Start of Records for the task
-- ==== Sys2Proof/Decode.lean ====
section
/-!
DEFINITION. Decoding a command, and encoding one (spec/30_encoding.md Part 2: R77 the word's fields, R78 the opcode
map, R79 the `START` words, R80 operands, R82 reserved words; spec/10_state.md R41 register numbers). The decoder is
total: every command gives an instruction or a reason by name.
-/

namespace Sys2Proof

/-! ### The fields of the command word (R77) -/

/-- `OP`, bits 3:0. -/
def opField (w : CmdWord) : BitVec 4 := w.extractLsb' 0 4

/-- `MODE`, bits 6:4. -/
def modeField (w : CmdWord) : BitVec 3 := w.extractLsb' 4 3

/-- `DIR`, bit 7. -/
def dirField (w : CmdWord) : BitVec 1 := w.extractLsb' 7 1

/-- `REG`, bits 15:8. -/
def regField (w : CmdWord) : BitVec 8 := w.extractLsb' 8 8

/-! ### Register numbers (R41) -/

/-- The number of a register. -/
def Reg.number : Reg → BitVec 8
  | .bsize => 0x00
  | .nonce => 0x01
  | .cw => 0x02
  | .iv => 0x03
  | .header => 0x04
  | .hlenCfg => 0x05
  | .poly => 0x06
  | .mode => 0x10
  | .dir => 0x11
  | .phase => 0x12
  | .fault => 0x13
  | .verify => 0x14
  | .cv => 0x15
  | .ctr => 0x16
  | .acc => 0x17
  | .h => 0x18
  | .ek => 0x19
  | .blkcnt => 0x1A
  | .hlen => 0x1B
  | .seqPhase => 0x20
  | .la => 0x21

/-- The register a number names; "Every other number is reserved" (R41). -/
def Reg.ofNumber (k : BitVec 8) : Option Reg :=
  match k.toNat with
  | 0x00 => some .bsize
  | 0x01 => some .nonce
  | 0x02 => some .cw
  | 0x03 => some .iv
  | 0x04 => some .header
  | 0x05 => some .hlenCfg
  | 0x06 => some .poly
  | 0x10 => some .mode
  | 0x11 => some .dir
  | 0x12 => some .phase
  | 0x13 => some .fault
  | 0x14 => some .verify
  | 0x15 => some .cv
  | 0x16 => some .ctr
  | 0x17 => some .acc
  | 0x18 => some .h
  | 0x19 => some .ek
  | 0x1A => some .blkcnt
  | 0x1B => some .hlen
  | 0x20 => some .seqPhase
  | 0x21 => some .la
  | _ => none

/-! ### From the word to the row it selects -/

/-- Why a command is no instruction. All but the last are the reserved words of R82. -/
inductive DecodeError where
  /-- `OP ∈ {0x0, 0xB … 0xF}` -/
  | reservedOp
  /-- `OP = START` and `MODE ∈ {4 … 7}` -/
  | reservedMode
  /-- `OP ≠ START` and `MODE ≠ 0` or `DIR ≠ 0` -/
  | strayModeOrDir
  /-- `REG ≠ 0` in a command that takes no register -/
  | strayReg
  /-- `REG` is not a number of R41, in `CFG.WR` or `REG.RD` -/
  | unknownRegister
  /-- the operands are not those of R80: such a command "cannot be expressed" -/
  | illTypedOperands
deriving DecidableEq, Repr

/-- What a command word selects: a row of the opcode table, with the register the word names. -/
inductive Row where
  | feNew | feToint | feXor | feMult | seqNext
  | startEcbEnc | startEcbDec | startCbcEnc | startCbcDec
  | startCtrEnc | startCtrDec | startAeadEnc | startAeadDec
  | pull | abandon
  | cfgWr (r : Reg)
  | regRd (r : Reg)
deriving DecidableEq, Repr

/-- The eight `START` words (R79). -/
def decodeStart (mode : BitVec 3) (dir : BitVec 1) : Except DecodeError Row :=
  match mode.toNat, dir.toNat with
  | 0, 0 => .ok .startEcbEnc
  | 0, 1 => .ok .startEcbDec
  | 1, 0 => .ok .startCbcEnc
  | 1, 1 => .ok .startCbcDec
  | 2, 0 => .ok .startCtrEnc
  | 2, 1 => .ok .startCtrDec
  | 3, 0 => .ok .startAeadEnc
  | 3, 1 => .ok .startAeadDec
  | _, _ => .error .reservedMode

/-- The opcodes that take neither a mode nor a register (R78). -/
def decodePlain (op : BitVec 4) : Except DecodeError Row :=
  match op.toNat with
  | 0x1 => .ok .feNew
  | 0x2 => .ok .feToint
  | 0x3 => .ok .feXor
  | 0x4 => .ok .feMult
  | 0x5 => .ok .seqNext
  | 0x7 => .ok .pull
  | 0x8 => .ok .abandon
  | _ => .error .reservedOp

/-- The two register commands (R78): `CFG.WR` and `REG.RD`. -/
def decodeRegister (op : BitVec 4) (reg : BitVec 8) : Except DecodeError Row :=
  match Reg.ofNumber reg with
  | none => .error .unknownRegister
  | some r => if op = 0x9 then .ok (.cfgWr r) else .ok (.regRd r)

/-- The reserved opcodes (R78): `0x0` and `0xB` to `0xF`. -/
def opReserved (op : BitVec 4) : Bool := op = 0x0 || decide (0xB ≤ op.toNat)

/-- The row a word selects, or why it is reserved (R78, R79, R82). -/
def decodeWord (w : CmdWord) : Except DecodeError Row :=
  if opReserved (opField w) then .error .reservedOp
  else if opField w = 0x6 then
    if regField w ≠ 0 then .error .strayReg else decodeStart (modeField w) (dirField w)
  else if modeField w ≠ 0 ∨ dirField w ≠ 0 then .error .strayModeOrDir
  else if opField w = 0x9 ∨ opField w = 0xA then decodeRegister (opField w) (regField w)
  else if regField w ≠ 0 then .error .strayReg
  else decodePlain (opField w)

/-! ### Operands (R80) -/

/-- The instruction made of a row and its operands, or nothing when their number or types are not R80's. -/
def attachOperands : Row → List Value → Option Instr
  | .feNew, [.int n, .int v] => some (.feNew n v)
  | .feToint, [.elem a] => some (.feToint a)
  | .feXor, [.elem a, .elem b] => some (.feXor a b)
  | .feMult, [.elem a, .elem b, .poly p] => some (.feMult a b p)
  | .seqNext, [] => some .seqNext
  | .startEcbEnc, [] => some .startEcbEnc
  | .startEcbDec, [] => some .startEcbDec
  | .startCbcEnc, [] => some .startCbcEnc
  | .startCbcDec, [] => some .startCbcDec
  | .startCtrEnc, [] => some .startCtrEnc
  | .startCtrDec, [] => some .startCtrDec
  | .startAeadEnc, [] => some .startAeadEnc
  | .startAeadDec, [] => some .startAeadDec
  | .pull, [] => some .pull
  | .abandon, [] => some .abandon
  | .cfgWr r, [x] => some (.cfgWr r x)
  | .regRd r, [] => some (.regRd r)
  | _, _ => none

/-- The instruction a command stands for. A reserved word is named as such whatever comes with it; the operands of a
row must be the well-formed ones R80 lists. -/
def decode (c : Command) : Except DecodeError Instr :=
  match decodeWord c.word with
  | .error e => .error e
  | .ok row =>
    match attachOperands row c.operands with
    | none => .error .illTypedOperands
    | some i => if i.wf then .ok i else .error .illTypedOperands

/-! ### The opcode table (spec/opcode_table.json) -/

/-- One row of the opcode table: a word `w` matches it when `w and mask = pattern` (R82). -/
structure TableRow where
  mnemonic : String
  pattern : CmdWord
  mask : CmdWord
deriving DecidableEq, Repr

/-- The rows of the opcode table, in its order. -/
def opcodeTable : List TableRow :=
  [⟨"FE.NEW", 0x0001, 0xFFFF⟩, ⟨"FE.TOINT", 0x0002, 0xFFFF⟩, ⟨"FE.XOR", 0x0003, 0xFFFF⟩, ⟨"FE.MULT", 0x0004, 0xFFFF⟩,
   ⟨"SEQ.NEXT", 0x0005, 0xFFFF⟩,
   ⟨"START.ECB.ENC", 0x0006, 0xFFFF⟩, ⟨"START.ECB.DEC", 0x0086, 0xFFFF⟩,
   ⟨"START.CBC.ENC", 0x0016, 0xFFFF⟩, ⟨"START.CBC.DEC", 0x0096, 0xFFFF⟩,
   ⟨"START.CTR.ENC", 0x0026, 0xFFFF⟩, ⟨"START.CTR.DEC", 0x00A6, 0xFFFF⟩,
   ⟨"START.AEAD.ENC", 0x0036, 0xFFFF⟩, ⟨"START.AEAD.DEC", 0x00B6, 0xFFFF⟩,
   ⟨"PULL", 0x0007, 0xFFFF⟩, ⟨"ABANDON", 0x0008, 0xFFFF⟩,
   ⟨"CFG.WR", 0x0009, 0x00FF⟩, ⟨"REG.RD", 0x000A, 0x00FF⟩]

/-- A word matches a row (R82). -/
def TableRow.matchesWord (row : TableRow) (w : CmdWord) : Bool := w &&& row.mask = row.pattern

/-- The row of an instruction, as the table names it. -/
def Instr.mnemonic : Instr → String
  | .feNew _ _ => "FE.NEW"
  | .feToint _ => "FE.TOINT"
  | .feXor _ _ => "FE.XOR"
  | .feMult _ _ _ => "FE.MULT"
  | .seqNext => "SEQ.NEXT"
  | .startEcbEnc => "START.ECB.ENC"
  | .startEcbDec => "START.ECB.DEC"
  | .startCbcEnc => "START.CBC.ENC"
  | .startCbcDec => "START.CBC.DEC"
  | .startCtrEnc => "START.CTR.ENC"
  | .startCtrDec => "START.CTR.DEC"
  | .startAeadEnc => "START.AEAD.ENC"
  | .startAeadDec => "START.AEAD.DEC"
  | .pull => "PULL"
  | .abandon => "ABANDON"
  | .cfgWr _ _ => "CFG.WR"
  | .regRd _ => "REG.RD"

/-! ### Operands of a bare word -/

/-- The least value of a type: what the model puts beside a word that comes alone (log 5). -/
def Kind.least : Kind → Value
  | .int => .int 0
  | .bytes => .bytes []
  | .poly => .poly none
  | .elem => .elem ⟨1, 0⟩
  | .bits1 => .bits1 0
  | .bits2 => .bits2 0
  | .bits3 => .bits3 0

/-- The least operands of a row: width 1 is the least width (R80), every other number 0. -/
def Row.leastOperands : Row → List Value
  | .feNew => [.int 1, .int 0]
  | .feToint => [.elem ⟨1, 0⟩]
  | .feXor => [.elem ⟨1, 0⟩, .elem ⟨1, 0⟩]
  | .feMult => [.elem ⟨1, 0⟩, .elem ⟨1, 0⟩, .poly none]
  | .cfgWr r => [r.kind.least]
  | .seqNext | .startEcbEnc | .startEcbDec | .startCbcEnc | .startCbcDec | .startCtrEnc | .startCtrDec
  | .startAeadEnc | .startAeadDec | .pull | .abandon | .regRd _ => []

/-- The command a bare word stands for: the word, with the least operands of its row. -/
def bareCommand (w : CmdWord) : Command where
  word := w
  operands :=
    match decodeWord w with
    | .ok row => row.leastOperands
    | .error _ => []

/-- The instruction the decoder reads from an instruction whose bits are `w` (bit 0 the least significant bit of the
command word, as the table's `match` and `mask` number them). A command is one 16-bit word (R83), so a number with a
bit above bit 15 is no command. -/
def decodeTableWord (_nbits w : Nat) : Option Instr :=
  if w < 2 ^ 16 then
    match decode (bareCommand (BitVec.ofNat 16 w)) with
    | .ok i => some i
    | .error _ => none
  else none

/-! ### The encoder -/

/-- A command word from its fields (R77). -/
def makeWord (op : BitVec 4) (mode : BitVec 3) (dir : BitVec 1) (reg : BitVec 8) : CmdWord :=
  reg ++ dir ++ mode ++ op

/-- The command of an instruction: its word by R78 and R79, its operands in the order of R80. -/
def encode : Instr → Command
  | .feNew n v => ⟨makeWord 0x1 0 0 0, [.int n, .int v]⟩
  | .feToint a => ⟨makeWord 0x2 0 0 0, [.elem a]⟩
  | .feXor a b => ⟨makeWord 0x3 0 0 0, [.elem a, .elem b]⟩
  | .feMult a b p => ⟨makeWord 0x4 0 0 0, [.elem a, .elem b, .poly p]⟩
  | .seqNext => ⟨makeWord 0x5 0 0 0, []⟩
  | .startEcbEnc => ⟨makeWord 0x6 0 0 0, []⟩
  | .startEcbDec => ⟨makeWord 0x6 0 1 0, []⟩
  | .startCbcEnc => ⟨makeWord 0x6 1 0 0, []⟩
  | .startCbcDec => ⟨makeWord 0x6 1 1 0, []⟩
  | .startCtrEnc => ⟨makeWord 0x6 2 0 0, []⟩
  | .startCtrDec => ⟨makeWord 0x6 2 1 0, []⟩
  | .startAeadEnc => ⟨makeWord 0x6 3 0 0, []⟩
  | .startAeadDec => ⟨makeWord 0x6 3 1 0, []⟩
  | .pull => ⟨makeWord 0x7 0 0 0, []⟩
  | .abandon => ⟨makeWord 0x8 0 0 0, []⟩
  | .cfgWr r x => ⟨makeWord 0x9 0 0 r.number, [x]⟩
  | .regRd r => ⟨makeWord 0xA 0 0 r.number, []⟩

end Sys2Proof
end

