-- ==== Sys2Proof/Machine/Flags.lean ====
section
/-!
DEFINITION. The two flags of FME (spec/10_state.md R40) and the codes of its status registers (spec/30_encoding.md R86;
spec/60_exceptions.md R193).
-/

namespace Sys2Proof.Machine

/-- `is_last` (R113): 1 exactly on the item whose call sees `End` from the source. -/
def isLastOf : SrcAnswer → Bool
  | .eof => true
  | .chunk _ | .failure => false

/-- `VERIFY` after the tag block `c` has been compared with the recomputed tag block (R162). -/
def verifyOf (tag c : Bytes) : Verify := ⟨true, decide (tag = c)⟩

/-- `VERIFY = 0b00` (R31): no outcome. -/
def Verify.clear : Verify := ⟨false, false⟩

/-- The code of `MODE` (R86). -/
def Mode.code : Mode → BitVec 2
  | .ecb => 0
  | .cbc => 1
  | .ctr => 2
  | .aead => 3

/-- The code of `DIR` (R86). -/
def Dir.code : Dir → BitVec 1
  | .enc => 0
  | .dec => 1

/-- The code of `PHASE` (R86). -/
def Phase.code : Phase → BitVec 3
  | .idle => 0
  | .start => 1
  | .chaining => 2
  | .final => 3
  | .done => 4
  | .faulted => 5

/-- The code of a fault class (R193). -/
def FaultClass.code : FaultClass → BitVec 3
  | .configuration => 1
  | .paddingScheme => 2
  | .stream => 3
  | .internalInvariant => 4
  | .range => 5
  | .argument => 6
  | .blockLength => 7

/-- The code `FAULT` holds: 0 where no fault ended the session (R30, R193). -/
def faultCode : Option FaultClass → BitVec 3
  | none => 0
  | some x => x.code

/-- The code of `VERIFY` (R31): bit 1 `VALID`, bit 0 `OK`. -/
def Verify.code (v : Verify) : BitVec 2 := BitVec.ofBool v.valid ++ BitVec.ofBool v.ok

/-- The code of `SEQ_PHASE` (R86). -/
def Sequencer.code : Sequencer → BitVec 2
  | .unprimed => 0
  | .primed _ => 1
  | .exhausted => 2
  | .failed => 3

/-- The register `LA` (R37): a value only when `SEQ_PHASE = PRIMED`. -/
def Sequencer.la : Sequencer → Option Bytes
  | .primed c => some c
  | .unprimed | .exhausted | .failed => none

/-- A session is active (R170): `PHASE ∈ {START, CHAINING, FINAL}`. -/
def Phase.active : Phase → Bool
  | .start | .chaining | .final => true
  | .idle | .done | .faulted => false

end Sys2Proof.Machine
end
End of Records for the task
Which lines of the data include the string "opField"? Copy each of them.

def opField (w : CmdWord) : BitVec 4 := w.extractLsb' 0 4
  if opReserved (opField w) then .error .reservedOp
  else if opField w = 0x6 then
  else if opField w = 0x9 ∨ opField w = 0xA then decodeRegister (opField w) (regField w)
  else decodePlain (opField w)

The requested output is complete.